━━ EXERCISE DATA

/-! flushRsp -/

@[simp] theorem State.flushRsp_ie (s : State) : (s.flushRsp).ie = s.ie := rfl
@[simp] theorem State.flushRsp_ip (s : State) : (s.flushRsp).ip = s.ip := rfl
@[simp] theorem State.flushRsp_halt (s : State) : (s.flushRsp).halt = s.halt := rfl
@[simp] theorem State.flushRsp_errCause (s : State) : (s.flushRsp).errCause = s.errCause := rfl
@[simp] theorem State.flushRsp_errCmd (s : State) : (s.flushRsp).errCmd = s.errCmd := rfl
@[simp] theorem State.flushRsp_errCp (s : State) : (s.flushRsp).errCp = s.errCp := rfl
@[simp] theorem State.flushRsp_cp (s : State) : (s.flushRsp).cp = s.cp := rfl
@[simp] theorem State.flushRsp_cmdFifo (s : State) : (s.flushRsp).cmdFifo = s.cmdFifo := rfl
@[simp] theorem State.flushRsp_rspFifo (s : State) : (s.flushRsp).rspFifo = [] := rfl
@[simp] theorem State.flushRsp_glob (s : State) : (s.flushRsp).glob = s.glob := rfl
@[simp] theorem State.flushRsp_chL (s : State) : (s.flushRsp).chL = s.chL := rfl
@[simp] theorem State.flushRsp_chR (s : State) : (s.flushRsp).chR = s.chR := rfl
@[simp] theorem State.flushRsp_x (s : State) : (s.flushRsp).x = s.x := rfl
@[simp] theorem State.flushRsp_mem (s : State) : (s.flushRsp).mem = s.mem := rfl
@[simp] theorem State.flushRsp_written (s : State) : (s.flushRsp).written = s.written := rfl
@[simp] theorem State.flushRsp_script (s : State) : (s.flushRsp).script = s.script := rfl
@[simp] theorem State.flushRsp_hostReads (s : State) : (s.flushRsp).hostReads = s.hostReads := rfl
@[simp] theorem State.flushRsp_draws (s : State) : (s.flushRsp).draws = s.draws := rfl
@[simp] theorem State.flushRsp_cmdLoss (s : State) : (s.flushRsp).cmdLoss = s.cmdLoss := rfl
@[simp] theorem State.flushRsp_cmdLost (s : State) : (s.flushRsp).cmdLost = s.cmdLost := by simp [State.cmdLost]

/-! completed -/

@[simp] theorem State.completed_ie (s : State) (len : Nat) (rest : List Word) : (s.completed len rest).ie = s.ie := rfl
@[simp] theorem State.completed_ip (s : State) (len : Nat) (rest : List Word) : (s.completed len rest).ip = if rest = [] then s.ip ||| 0b000100 else s.ip := rfl
@[simp] theorem State.completed_halt (s : State) (len : Nat) (rest : List Word) : (s.completed len rest).halt = s.halt := rfl
@[simp] theorem State.completed_errCause (s : State) (len : Nat) (rest : List Word) : (s.completed len rest).errCause = s.errCause := rfl
@[simp] theorem State.completed_errCmd (s : State) (len : Nat) (rest : List Word) : (s.completed len rest).errCmd = s.errCmd := rfl
@[simp] theorem State.completed_errCp (s : State) (len : Nat) (rest : List Word) : (s.completed len rest).errCp = s.errCp := rfl
@[simp] theorem State.completed_cp (s : State) (len : Nat) (rest : List Word) : (s.completed len rest).cp = s.cp + BitVec.ofNat 32 len := rfl
@[simp] theorem State.completed_cmdFifo (s : State) (len : Nat) (rest : List Word) : (s.completed len rest).cmdFifo = rest := rfl
@[simp] theorem State.completed_rspFifo (s : State) (len : Nat) (rest : List Word) : (s.completed len rest).rspFifo = s.rspFifo := rfl
@[simp] theorem State.completed_glob (s : State) (len : Nat) (rest : List Word) : (s.completed len rest).glob = s.glob := rfl
@[simp] theorem State.completed_chL (s : State) (len : Nat) (rest : List Word) : (s.completed len rest).chL = s.chL := rfl
@[simp] theorem State.completed_chR (s : State) (len : Nat) (rest : List Word) : (s.completed len rest).chR = s.chR := rfl
@[simp] theorem State.completed_x (s : State) (len : Nat) (rest : List Word) : (s.completed len rest).x = s.x := rfl
@[simp] theorem State.completed_mem (s : State) (len : Nat) (rest : List Word) : (s.completed len rest).mem = s.mem := rfl
@[simp] theorem State.completed_written (s : State) (len : Nat) (rest : List Word) : (s.completed len rest).written = s.written := rfl
@[simp] theorem State.completed_script (s : State) (len : Nat) (rest : List Word) : (s.completed len rest).script = s.script := rfl
@[simp] theorem State.completed_hostReads (s : State) (len : Nat) (rest : List Word) : (s.completed len rest).hostReads = s.hostReads := rfl
@[simp] theorem State.completed_draws (s : State) (len : Nat) (rest : List Word) : (s.completed len rest).draws = s.draws := rfl
@[simp] theorem State.completed_cmdLoss (s : State) (len : Nat) (rest : List Word) : (s.completed len rest).cmdLoss = s.cmdLoss := rfl
@[simp] theorem State.completed_cmdLost (s : State) (len : Nat) (rest : List Word) : (s.completed len rest).cmdLost = s.cmdLost := by simp [State.cmdLost]

/-! errored -/

@[simp] theorem State.errored_ie (s : State) (c : Cause) (w : Word) (len : Nat) (rest : List Word) : (s.errored c w len rest).ie = s.ie := rfl
@[simp] theorem State.errored_ip (s : State) (c : Cause) (w : Word) (len : Nat) (rest : List Word) : (s.errored c w len rest).ip = if rest = [] then s.ip ||| 0b000110 else s.ip ||| 0b000010 := rfl
@[simp] theorem State.errored_halt (s : State) (c : Cause) (w : Word) (len : Nat) (rest : List Word) : (s.errored c w len rest).halt = true := rfl
@[simp] theorem State.errored_errCause (s : State) (c : Cause) (w : Word) (len : Nat) (rest : List Word) : (s.errored c w len rest).errCause = some c := rfl
@[simp] theorem State.errored_errCmd (s : State) (c : Cause) (w : Word) (len : Nat) (rest : List Word) : (s.errored c w len rest).errCmd = w := rfl
@[simp] theorem State.errored_errCp (s : State) (c : Cause) (w : Word) (len : Nat) (rest : List Word) : (s.errored c w len rest).errCp = s.cp := rfl
@[simp] theorem State.errored_cp (s : State) (c : Cause) (w : Word) (len : Nat) (rest : List Word) : (s.errored c w len rest).cp = s.cp + BitVec.ofNat 32 len := rfl
@[simp] theorem State.errored_cmdFifo (s : State) (c : Cause) (w : Word) (len : Nat) (rest : List Word) : (s.errored c w len rest).cmdFifo = rest := rfl
@[simp] theorem State.errored_rspFifo (s : State) (c : Cause) (w : Word) (len : Nat) (rest : List Word) : (s.errored c w len rest).rspFifo = s.rspFifo := rfl
@[simp] theorem State.errored_glob (s : State) (c : Cause) (w : Word) (len : Nat) (rest : List Word) : (s.errored c w len rest).glob = s.glob := rfl
@[simp] theorem State.errored_chL (s : State) (c : Cause) (w : Word) (len : Nat) (rest : List Word) : (s.errored c w len rest).chL = s.chL := rfl
@[simp] theorem State.errored_chR (s : State) (c : Cause) (w : Word) (len : Nat) (rest : List Word) : (s.errored c w len rest).chR = s.chR := rfl
@[simp] theorem State.errored_x (s : State) (c : Cause) (w : Word) (len : Nat) (rest : List Word) : (s.errored c w len rest).x = s.x := rfl
@[simp] theorem State.errored_mem (s : State) (c : Cause) (w : Word) (len : Nat) (rest : List Word) : (s.errored c w len rest).mem = s.mem := rfl
@[simp] theorem State.errored_written (s : State) (c : Cause) (w : Word) (len : Nat) (rest : List Word) : (s.errored c w len rest).written = s.written := rfl
@[simp] theorem State.errored_script (s : State) (c : Cause) (w : Word) (len : Nat) (rest : List Word) : (s.errored c w len rest).script = s.script := rfl
@[simp] theorem State.errored_hostReads (s : State) (c : Cause) (w : Word) (len : Nat) (rest : List Word) : (s.errored c w len rest).hostReads = s.hostReads := rfl
@[simp] theorem State.errored_draws (s : State) (c : Cause) (w : Word) (len : Nat) (rest : List Word) : (s.errored c w len rest).draws = s.draws := rfl
@[simp] theorem State.errored_cmdLoss (s : State) (c : Cause) (w : Word) (len : Nat) (rest : List Word) : (s.errored c w len rest).cmdLoss = s.cmdLoss := rfl
@[simp] theorem State.errored_cmdLost (s : State) (c : Cause) (w : Word) (len : Nat) (rest : List Word) : (s.errored c w len rest).cmdLost = s.cmdLost := by simp [State.cmdLost]

/-! mapped -/

@[simp] theorem State.mapped_ie (s : State) (m : BitVec 2) (f : Chan → Channel → Channel) : (s.mapped m f).ie = s.ie := rfl
@[simp] theorem State.mapped_ip (s : State) (m : BitVec 2) (f : Chan → Channel → Channel) : (s.mapped m f).ip = s.ip := rfl
@[simp] theorem State.mapped_halt (s : State) (m : BitVec 2) (f : Chan → Channel → Channel) : (s.mapped m f).halt = s.halt := rfl
@[simp] theorem State.mapped_errCause (s : State) (m : BitVec 2) (f : Chan → Channel → Channel) : (s.mapped m f).errCause = s.errCause := rfl
@[simp] theorem State.mapped_errCmd (s : State) (m : BitVec 2) (f : Chan → Channel → Channel) : (s.mapped m f).errCmd = s.errCmd := rfl
@[simp] theorem State.mapped_errCp (s : State) (m : BitVec 2) (f : Chan → Channel → Channel) : (s.mapped m f).errCp = s.errCp := rfl
@[simp] theorem State.mapped_cp (s : State) (m : BitVec 2) (f : Chan → Channel → Channel) : (s.mapped m f).cp = s.cp := rfl
@[simp] theorem State.mapped_cmdFifo (s : State) (m : BitVec 2) (f : Chan → Channel → Channel) : (s.mapped m f).cmdFifo = s.cmdFifo := rfl
@[simp] theorem State.mapped_rspFifo (s : State) (m : BitVec 2) (f : Chan → Channel → Channel) : (s.mapped m f).rspFifo = s.rspFifo := rfl
@[simp] theorem State.mapped_glob (s : State) (m : BitVec 2) (f : Chan → Channel → Channel) : (s.mapped m f).glob = s.glob := rfl
@[simp] theorem State.mapped_chL (s : State) (m : BitVec 2) (f : Chan → Channel → Channel) : (s.mapped m f).chL = if m.getLsbD 0 then f .L s.chL else s.chL := rfl
@[simp] theorem State.mapped_chR (s : State) (m : BitVec 2) (f : Chan → Channel → Channel) : (s.mapped m f).chR = if m.getLsbD 1 then f .R s.chR else s.chR := rfl
@[simp] theorem State.mapped_x (s : State) (m : BitVec 2) (f : Chan → Channel → Channel) : (s.mapped m f).x = s.x := rfl
@[simp] theorem State.mapped_mem (s : State) (m : BitVec 2) (f : Chan → Channel → Channel) : (s.mapped m f).mem = s.mem := rfl
@[simp] theorem State.mapped_written (s : State) (m : BitVec 2) (f : Chan → Channel → Channel) : (s.mapped m f).written = s.written := rfl
@[simp] theorem State.mapped_script (s : State) (m : BitVec 2) (f : Chan → Channel → Channel) : (s.mapped m f).script = s.script := rfl
@[simp] theorem State.mapped_hostReads (s : State) (m : BitVec 2) (f : Chan → Channel → Channel) : (s.mapped m f).hostReads = s.hostReads := rfl
@[simp] theorem State.mapped_draws (s : State) (m : BitVec 2) (f : Chan → Channel → Channel) : (s.mapped m f).draws = s.draws := rfl
@[simp] theorem State.mapped_cmdLoss (s : State) (m : BitVec 2) (f : Chan → Channel → Channel) : (s.mapped m f).cmdLoss = s.cmdLoss := rfl
@[simp] theorem State.mapped_cmdLost (s : State) (m : BitVec 2) (f : Chan → Channel → Channel) : (s.mapped m f).cmdLost = s.cmdLost := by simp [State.cmdLost]

/-! noteIdle -/

@[simp] theorem State.noteIdle_ie (s : State) : (s.noteIdle).ie = s.ie := by unfold State.noteIdle; split <;> rfl
@[simp] theorem State.noteIdle_halt (s : State) : (s.noteIdle).halt = s.halt := by unfold State.noteIdle; split <;> rfl
@[simp] theorem State.noteIdle_errCause (s : State) : (s.noteIdle).errCause = s.errCause := by unfold State.noteIdle; split <;> rfl
@[simp] theorem State.noteIdle_errCmd (s : State) : (s.noteIdle).errCmd = s.errCmd := by unfold State.noteIdle; split <;> rfl
@[simp] theorem State.noteIdle_errCp (s : State) : (s.noteIdle).errCp = s.errCp := by unfold State.noteIdle; split <;> rfl
@[simp] theorem State.noteIdle_cp (s : State) : (s.noteIdle).cp = s.cp := by unfold State.noteIdle; split <;> rfl
@[simp] theorem State.noteIdle_cmdFifo (s : State) : (s.noteIdle).cmdFifo = s.cmdFifo := by unfold State.noteIdle; split <;> rfl
@[simp] theorem State.noteIdle_rspFifo (s : State) : (s.noteIdle).rspFifo = s.rspFifo := by unfold State.noteIdle; split <;> rfl
@[simp] theorem State.noteIdle_glob (s : State) : (s.noteIdle).glob = s.glob := by unfold State.noteIdle; split <;> rfl
@[simp] theorem State.noteIdle_chL (s : State) : (s.noteIdle).chL = s.chL := by unfold State.noteIdle; split <;> rfl
@[simp] theorem State.noteIdle_chR (s : State) : (s.noteIdle).chR = s.chR := by unfold State.noteIdle; split <;> rfl
@[simp] theorem State.noteIdle_x (s : State) : (s.noteIdle).x = s.x := by unfold State.noteIdle; split <;> rfl
@[simp] theorem State.noteIdle_mem (s : State) : (s.noteIdle).mem = s.mem := by unfold State.noteIdle; split <;> rfl
@[simp] theorem State.noteIdle_written (s : State) : (s.noteIdle).written = s.written := by unfold State.noteIdle; split <;> rfl
@[simp] theorem State.noteIdle_script (s : State) : (s.noteIdle).script = s.script := by unfold State.noteIdle; split <;> rfl
@[simp] theorem State.noteIdle_hostReads (s : State) : (s.noteIdle).hostReads = s.hostReads := by unfold State.noteIdle; split <;> rfl
@[simp] theorem State.noteIdle_draws (s : State) : (s.noteIdle).draws = s.draws := by unfold State.noteIdle; split <;> rfl
@[simp] theorem State.noteIdle_cmdLoss (s : State) : (s.noteIdle).cmdLoss = s.cmdLoss := by unfold State.noteIdle; split <;> rfl
@[simp] theorem State.noteIdle_cmdLost (s : State) : (s.noteIdle).cmdLost = s.cmdLost := by simp [State.cmdLost]

theorem State.noteIdle_ip (s : State) :
    s.noteIdle.ip = if s.cmdFifo = [] then s.ip ||| 0b000100 else s.ip := by
  unfold State.noteIdle
  cases h : s.cmdFifo <;> simp [IrqBit.mask, IrqBit.index]

/-! consume -/

@[simp] theorem State.consume_ie (s : State) (n : Nat) : (s.consume n).ie = s.ie := by simp [State.consume]
@[simp] theorem State.consume_halt (s : State) (n : Nat) : (s.consume n).halt = s.halt := by simp [State.consume]
@[simp] theorem State.consume_errCause (s : State) (n : Nat) : (s.consume n).errCause = s.errCause := by simp [State.consume]
@[simp] theorem State.consume_errCmd (s : State) (n : Nat) : (s.consume n).errCmd = s.errCmd := by simp [State.consume]
@[simp] theorem State.consume_errCp (s : State) (n : Nat) : (s.consume n).errCp = s.errCp := by simp [State.consume]
@[simp] theorem State.consume_cp (s : State) (n : Nat) : (s.consume n).cp = s.cp + BitVec.ofNat 32 n := by simp [State.consume]
@[simp] theorem State.consume_cmdFifo (s : State) (n : Nat) : (s.consume n).cmdFifo = s.cmdFifo.drop n := by simp [State.consume]
@[simp] theorem State.consume_rspFifo (s : State) (n : Nat) : (s.consume n).rspFifo = s.rspFifo := by simp [State.consume]
@[simp] theorem State.consume_glob (s : State) (n : Nat) : (s.consume n).glob = s.glob := by simp [State.consume]
@[simp] theorem State.consume_chL (s : State) (n : Nat) : (s.consume n).chL = s.chL := by simp [State.consume]
@[simp] theorem State.consume_chR (s : State) (n : Nat) : (s.consume n).chR = s.chR := by simp [State.consume]
@[simp] theorem State.consume_x (s : State) (n : Nat) : (s.consume n).x = s.x := by simp [State.consume]
@[simp] theorem State.consume_mem (s : State) (n : Nat) : (s.consume n).mem = s.mem := by simp [State.consume]
@[simp] theorem State.consume_written (s : State) (n : Nat) : (s.consume n).written = s.written := by simp [State.consume]
@[simp] theorem State.consume_script (s : State) (n : Nat) : (s.consume n).script = s.script := by simp [State.consume]
@[simp] theorem State.consume_hostReads (s : State) (n : Nat) : (s.consume n).hostReads = s.hostReads := by simp [State.consume]
@[simp] theorem State.consume_draws (s : State) (n : Nat) : (s.consume n).draws = s.draws := by simp [State.consume]
@[simp] theorem State.consume_cmdLoss (s : State) (n : Nat) : (s.consume n).cmdLoss = s.cmdLoss := by simp [State.consume]
@[simp] theorem State.consume_cmdLost (s : State) (n : Nat) : (s.consume n).cmdLost = s.cmdLost := by simp [State.cmdLost]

━━━━

TASK GOAL:
All lines above from the one containing "s.halt := by unfold State.noteIdle; split <;> rfl" to the one containing "s.mem := by unfold State.noteIdle; split <;> rfl" must be repeated exactly, both lines included, and no others.

RESPONSE:
@[simp] theorem State.noteIdle_halt (s : State) : (s.noteIdle).halt = s.halt := by unfold State.noteIdle; split <;> rfl
@[simp] theorem State.noteIdle_errCause (s : State) : (s.noteIdle).errCause = s.errCause := by unfold State.noteIdle; split <;> rfl
@[simp] theorem State.noteIdle_errCmd (s : State) : (s.noteIdle).errCmd = s.errCmd := by unfold State.noteIdle; split <;> rfl
@[simp] theorem State.noteIdle_errCp (s : State) : (s.noteIdle).errCp = s.errCp := by unfold State.noteIdle; split <;> rfl
@[simp] theorem State.noteIdle_cp (s : State) : (s.noteIdle).cp = s.cp := by unfold State.noteIdle; split <;> rfl
@[simp] theorem State.noteIdle_cmdFifo (s : State) : (s.noteIdle).cmdFifo = s.cmdFifo := by unfold State.noteIdle; split <;> rfl
@[simp] theorem State.noteIdle_rspFifo (s : State) : (s.noteIdle).rspFifo = s.rspFifo := by unfold State.noteIdle; split <;> rfl
@[simp] theorem State.noteIdle_glob (s : State) : (s.noteIdle).glob = s.glob := by unfold State.noteIdle; split <;> rfl
@[simp] theorem State.noteIdle_chL (s : State) : (s.noteIdle).chL = s.chL := by unfold State.noteIdle; split <;> rfl
@[simp] theorem State.noteIdle_chR (s : State) : (s.noteIdle).chR = s.chR := by unfold State.noteIdle; split <;> rfl
@[simp] theorem State.noteIdle_x (s : State) : (s.noteIdle).x = s.x := by unfold State.noteIdle; split <;> rfl
@[simp] theorem State.noteIdle_mem (s : State) : (s.noteIdle).mem = s.mem := by unfold State.noteIdle; split <;> rfl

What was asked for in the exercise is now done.